What is required.
Beginning with the line that holds "def Dev.reaction (d" in the data below, give again every line through the one that holds "if blk = 0x03 ∧ r = 1 then 2 else r", exactly as written.

[Stored items from a collection]
------

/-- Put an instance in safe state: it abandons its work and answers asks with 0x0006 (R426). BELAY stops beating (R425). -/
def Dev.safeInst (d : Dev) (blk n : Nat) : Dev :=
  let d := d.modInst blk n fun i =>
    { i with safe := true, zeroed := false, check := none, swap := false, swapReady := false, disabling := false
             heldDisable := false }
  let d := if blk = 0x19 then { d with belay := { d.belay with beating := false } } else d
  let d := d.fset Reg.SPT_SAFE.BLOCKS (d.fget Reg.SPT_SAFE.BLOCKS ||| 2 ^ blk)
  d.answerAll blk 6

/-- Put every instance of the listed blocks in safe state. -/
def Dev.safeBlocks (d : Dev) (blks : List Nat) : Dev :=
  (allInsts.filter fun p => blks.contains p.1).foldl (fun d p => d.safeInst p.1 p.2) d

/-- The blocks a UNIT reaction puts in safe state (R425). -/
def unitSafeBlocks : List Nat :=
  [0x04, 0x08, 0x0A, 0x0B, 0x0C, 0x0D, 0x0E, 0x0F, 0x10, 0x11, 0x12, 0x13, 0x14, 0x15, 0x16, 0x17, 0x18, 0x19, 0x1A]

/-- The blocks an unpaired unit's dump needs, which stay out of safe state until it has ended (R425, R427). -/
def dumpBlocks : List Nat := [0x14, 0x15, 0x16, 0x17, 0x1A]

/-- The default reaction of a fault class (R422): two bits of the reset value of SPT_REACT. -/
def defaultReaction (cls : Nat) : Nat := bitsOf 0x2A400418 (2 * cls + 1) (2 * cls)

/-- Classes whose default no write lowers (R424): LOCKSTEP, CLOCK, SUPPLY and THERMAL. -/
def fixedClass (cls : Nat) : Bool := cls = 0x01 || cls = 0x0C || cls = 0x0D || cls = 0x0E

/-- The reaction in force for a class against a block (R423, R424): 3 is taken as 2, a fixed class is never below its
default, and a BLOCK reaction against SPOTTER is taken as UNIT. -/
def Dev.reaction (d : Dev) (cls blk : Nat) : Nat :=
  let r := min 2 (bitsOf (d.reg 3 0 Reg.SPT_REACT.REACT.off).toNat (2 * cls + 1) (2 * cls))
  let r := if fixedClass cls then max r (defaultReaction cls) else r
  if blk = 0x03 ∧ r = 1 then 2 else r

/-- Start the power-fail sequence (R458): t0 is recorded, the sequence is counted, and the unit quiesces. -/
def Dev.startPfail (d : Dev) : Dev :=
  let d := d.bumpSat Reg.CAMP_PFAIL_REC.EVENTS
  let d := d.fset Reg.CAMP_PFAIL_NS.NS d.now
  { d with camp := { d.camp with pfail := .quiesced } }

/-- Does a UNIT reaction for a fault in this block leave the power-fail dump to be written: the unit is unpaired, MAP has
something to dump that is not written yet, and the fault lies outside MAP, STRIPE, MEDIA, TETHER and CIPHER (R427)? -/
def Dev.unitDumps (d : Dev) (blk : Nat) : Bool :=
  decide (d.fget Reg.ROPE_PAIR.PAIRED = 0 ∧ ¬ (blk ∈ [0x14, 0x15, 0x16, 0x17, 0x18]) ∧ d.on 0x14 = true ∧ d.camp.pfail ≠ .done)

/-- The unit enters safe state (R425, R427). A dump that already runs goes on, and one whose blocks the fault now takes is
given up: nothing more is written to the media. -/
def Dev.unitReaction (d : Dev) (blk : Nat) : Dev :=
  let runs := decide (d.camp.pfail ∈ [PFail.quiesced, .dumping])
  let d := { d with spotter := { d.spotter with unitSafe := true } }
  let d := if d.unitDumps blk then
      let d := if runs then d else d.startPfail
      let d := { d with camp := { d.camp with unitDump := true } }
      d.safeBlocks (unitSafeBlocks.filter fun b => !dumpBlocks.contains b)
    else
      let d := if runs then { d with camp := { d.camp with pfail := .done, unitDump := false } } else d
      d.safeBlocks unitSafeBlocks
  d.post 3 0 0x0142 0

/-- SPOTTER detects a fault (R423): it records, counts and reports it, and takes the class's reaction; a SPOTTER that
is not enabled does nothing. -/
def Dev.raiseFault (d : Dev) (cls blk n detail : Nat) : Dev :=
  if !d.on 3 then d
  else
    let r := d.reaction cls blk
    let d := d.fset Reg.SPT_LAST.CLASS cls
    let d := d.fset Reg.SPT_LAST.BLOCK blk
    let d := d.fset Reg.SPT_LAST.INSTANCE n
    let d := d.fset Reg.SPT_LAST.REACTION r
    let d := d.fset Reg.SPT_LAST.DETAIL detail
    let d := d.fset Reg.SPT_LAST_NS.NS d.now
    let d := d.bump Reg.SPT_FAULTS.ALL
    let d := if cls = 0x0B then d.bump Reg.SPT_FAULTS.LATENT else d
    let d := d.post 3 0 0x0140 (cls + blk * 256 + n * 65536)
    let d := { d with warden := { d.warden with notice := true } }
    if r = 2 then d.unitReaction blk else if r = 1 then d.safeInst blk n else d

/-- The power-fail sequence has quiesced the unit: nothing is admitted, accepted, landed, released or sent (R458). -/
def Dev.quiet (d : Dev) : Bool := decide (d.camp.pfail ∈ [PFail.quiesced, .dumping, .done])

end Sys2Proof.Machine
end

------

Result for this task.
def Dev.reaction (d : Dev) (cls blk : Nat) : Nat :=
  let r := min 2 (bitsOf (d.reg 3 0 Reg.SPT_REACT.REACT.off).toNat (2 * cls + 1) (2 * cls))
  let r := if fixedClass cls then max r (defaultReaction cls) else r
  if blk = 0x03 ∧ r = 1 then 2 else r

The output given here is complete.